Stored items
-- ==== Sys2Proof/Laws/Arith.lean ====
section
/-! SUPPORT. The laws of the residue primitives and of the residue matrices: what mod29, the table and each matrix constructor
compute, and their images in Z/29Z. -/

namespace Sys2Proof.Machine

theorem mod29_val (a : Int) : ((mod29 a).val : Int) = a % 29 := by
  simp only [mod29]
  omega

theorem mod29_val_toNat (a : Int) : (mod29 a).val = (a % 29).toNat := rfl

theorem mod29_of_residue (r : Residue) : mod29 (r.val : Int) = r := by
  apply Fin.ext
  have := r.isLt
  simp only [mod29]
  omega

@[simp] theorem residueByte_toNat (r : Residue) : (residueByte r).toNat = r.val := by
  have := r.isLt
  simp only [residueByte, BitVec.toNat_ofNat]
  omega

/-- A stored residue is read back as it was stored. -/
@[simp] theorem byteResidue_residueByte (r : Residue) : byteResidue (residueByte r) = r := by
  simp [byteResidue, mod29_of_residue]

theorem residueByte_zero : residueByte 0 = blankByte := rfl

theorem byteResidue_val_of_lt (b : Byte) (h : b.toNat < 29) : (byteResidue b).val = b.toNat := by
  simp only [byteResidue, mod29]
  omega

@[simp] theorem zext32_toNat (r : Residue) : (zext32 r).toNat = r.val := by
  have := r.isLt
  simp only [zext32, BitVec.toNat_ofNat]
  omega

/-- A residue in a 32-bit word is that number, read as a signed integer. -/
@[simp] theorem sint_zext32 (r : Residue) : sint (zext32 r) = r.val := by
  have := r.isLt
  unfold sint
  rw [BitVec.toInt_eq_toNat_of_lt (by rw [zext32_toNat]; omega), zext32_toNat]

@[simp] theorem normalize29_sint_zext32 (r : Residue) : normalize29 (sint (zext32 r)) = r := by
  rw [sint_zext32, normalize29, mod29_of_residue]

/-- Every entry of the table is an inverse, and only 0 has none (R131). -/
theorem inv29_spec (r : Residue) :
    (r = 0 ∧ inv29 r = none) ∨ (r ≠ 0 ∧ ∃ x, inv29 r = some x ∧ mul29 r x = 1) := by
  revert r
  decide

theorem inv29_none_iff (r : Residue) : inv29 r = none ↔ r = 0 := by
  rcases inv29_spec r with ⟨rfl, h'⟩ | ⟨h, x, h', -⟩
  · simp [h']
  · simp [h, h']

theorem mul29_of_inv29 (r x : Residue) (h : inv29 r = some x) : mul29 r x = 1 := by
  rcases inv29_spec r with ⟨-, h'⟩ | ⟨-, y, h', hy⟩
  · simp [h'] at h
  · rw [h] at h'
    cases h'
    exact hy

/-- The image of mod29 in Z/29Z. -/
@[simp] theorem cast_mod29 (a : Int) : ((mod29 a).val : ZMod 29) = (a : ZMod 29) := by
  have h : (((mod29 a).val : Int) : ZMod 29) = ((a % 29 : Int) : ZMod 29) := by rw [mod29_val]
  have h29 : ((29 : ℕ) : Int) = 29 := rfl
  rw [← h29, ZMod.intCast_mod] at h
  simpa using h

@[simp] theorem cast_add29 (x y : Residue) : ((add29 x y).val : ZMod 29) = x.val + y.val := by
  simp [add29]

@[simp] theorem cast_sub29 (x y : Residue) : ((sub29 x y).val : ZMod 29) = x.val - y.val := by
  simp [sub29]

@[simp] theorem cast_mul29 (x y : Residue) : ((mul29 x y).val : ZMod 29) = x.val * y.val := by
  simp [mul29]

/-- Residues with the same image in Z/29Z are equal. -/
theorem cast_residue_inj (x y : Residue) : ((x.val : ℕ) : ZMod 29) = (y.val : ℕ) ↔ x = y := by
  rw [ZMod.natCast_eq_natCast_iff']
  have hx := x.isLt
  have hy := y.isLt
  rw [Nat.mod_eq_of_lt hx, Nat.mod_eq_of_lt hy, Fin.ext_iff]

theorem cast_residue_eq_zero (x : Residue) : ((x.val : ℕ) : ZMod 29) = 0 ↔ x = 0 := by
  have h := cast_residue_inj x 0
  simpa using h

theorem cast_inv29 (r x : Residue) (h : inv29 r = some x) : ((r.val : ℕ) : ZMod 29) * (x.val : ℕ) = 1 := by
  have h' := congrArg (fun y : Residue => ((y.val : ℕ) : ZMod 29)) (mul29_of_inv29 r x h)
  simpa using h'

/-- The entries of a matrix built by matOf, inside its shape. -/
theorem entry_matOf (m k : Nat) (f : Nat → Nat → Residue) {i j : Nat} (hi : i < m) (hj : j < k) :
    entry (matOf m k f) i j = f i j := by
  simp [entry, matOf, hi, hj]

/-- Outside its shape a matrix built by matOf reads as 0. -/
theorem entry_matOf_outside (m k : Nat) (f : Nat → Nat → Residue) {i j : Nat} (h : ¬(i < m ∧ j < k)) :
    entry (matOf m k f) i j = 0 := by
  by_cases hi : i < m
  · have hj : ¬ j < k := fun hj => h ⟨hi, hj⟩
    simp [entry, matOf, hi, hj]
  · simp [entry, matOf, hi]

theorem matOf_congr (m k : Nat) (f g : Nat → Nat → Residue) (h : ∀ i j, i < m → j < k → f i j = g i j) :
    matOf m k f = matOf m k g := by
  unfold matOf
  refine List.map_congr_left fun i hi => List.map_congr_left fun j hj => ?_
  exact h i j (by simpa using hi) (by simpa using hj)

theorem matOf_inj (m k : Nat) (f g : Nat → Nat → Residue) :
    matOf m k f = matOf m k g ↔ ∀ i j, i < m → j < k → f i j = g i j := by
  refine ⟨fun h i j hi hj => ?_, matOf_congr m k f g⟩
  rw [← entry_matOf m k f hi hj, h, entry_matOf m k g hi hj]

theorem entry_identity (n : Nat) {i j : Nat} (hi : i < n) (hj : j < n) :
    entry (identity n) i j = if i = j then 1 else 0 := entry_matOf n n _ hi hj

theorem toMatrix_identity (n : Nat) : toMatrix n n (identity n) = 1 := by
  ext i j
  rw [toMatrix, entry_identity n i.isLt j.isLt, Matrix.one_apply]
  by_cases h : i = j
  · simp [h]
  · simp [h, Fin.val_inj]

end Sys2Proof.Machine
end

**AIM OF THE TASK**
Transcribe all of the records exactly.

**YOUR RESPONSE**
-- ==== Sys2Proof/Laws/Arith.lean ====
section
/-! SUPPORT. The laws of the residue primitives and of the residue matrices: what mod29, the table and each matrix constructor
compute, and their images in Z/29Z. -/

namespace Sys2Proof.Machine

theorem mod29_val (a : Int) : ((mod29 a).val : Int) = a % 29 := by
  simp only [mod29]
  omega

theorem mod29_val_toNat (a : Int) : (mod29 a).val = (a % 29).toNat := rfl

theorem mod29_of_residue (r : Residue) : mod29 (r.val : Int) = r := by
  apply Fin.ext
  have := r.isLt
  simp only [mod29]
  omega

@[simp] theorem residueByte_toNat (r : Residue) : (residueByte r).toNat = r.val := by
  have := r.isLt
  simp only [residueByte, BitVec.toNat_ofNat]
  omega

/-- A stored residue is read back as it was stored. -/
@[simp] theorem byteResidue_residueByte (r : Residue) : byteResidue (residueByte r) = r := by
  simp [byteResidue, mod29_of_residue]

theorem residueByte_zero : residueByte 0 = blankByte := rfl

theorem byteResidue_val_of_lt (b : Byte) (h : b.toNat < 29) : (byteResidue b).val = b.toNat := by
  simp only [byteResidue, mod29]
  omega

@[simp] theorem zext32_toNat (r : Residue) : (zext32 r).toNat = r.val := by
  have := r.isLt
  simp only [zext32, BitVec.toNat_ofNat]
  omega

/-- A residue in a 32-bit word is that number, read as a signed integer. -/
@[simp] theorem sint_zext32 (r : Residue) : sint (zext32 r) = r.val := by
  have := r.isLt
  unfold sint
  rw [BitVec.toInt_eq_toNat_of_lt (by rw [zext32_toNat]; omega), zext32_toNat]

@[simp] theorem normalize29_sint_zext32 (r : Residue) : normalize29 (sint (zext32 r)) = r := by
  rw [sint_zext32, normalize29, mod29_of_residue]

/-- Every entry of the table is an inverse, and only 0 has none (R131). -/
theorem inv29_spec (r : Residue) :
    (r = 0 ∧ inv29 r = none) ∨ (r ≠ 0 ∧ ∃ x, inv29 r = some x ∧ mul29 r x = 1) := by
  revert r
  decide

theorem inv29_none_iff (r : Residue) : inv29 r = none ↔ r = 0 := by
  rcases inv29_spec r with ⟨rfl, h'⟩ | ⟨h, x, h', -⟩
  · simp [h']
  · simp [h, h']

theorem mul29_of_inv29 (r x : Residue) (h : inv29 r = some x) : mul29 r x = 1 := by
  rcases inv29_spec r with ⟨-, h'⟩ | ⟨-, y, h', hy⟩
  · simp [h'] at h
  · rw [h] at h'
    cases h'
    exact hy

/-- The image of mod29 in Z/29Z. -/
@[simp] theorem cast_mod29 (a : Int) : ((mod29 a).val : ZMod 29) = (a : ZMod 29) := by
  have h : (((mod29 a).val : Int) : ZMod 29) = ((a % 29 : Int) : ZMod 29) := by rw [mod29_val]
  have h29 : ((29 : ℕ) : Int) = 29 := rfl
  rw [← h29, ZMod.intCast_mod] at h
  simpa using h

@[simp] theorem cast_add29 (x y : Residue) : ((add29 x y).val : ZMod 29) = x.val + y.val := by
  simp [add29]

@[simp] theorem cast_sub29 (x y : Residue) : ((sub29 x y).val : ZMod 29) = x.val - y.val := by
  simp [sub29]

@[simp] theorem cast_mul29 (x y : Residue) : ((mul29 x y).val : ZMod 29) = x.val * y.val := by
  simp [mul29]

/-- Residues with the same image in Z/29Z are equal. -/
theorem cast_residue_inj (x y : Residue) : ((x.val : ℕ) : ZMod 29) = (y.val : ℕ) ↔ x = y := by
  rw [ZMod.natCast_eq_natCast_iff']
  have hx := x.isLt
  have hy := y.isLt
  rw [Nat.mod_eq_of_lt hx, Nat.mod_eq_of_lt hy, Fin.ext_iff]

theorem cast_residue_eq_zero (x : Residue) : ((x.val : ℕ) : ZMod 29) = 0 ↔ x = 0 := by
  have h := cast_residue_inj x 0
  simpa using h

theorem cast_inv29 (r x : Residue) (h : inv29 r = some x) : ((r.val : ℕ) : ZMod 29) * (x.val : ℕ) = 1 := by
  have h' := congrArg (fun y : Residue => ((y.val : ℕ) : ZMod 29)) (mul29_of_inv29 r x h)
  simpa using h'

/-- The entries of a matrix built by matOf, inside its shape. -/
theorem entry_matOf (m k : Nat) (f : Nat → Nat → Residue) {i j : Nat} (hi : i < m) (hj : j < k) :
    entry (matOf m k f) i j = f i j := by
  simp [entry, matOf, hi, hj]

/-- Outside its shape a matrix built by matOf reads as 0. -/
theorem entry_matOf_outside (m k : Nat) (f : Nat → Nat → Residue) {i j : Nat} (h : ¬(i < m ∧ j < k)) :
    entry (matOf m k f) i j = 0 := by
  by_cases hi : i < m
  · have hj : ¬ j < k := fun hj => h ⟨hi, hj⟩
    simp [entry, matOf, hi, hj]
  · simp [entry, matOf, hi]

theorem matOf_congr (m k : Nat) (f g : Nat → Nat → Residue) (h : ∀ i j, i < m → j < k → f i j = g i j) :
    matOf m k f = matOf m k g := by
  unfold matOf
  refine List.map_congr_left fun i hi => List.map_congr_left fun j hj => ?_
  exact h i j (by simpa using hi) (by simpa using hj)

theorem matOf_inj (m k : Nat) (f g : Nat → Nat → Residue) :
    matOf m k f = matOf m k g ↔ ∀ i j, i < m → j < k → f i j = g i j := by
  refine ⟨fun h i j hi hj => ?_, matOf_congr m k f g⟩
  rw [← entry_matOf m k f hi hj, h, entry_matOf m k g hi hj]

theorem entry_identity (n : Nat) {i j : Nat} (hi : i < n) (hj : j < n) :
    entry (identity n) i j = if i = j then 1 else 0 := entry_matOf n n _ hi hj

theorem toMatrix_identity (n : Nat) : toMatrix n n (identity n) = 1 := by
  ext i j
  rw [toMatrix, entry_identity n i.isLt j.isLt, Matrix.one_apply]
  by_cases h : i = j
  · simp [h]
  · simp [h, Fin.val_inj]

end Sys2Proof.Machine
end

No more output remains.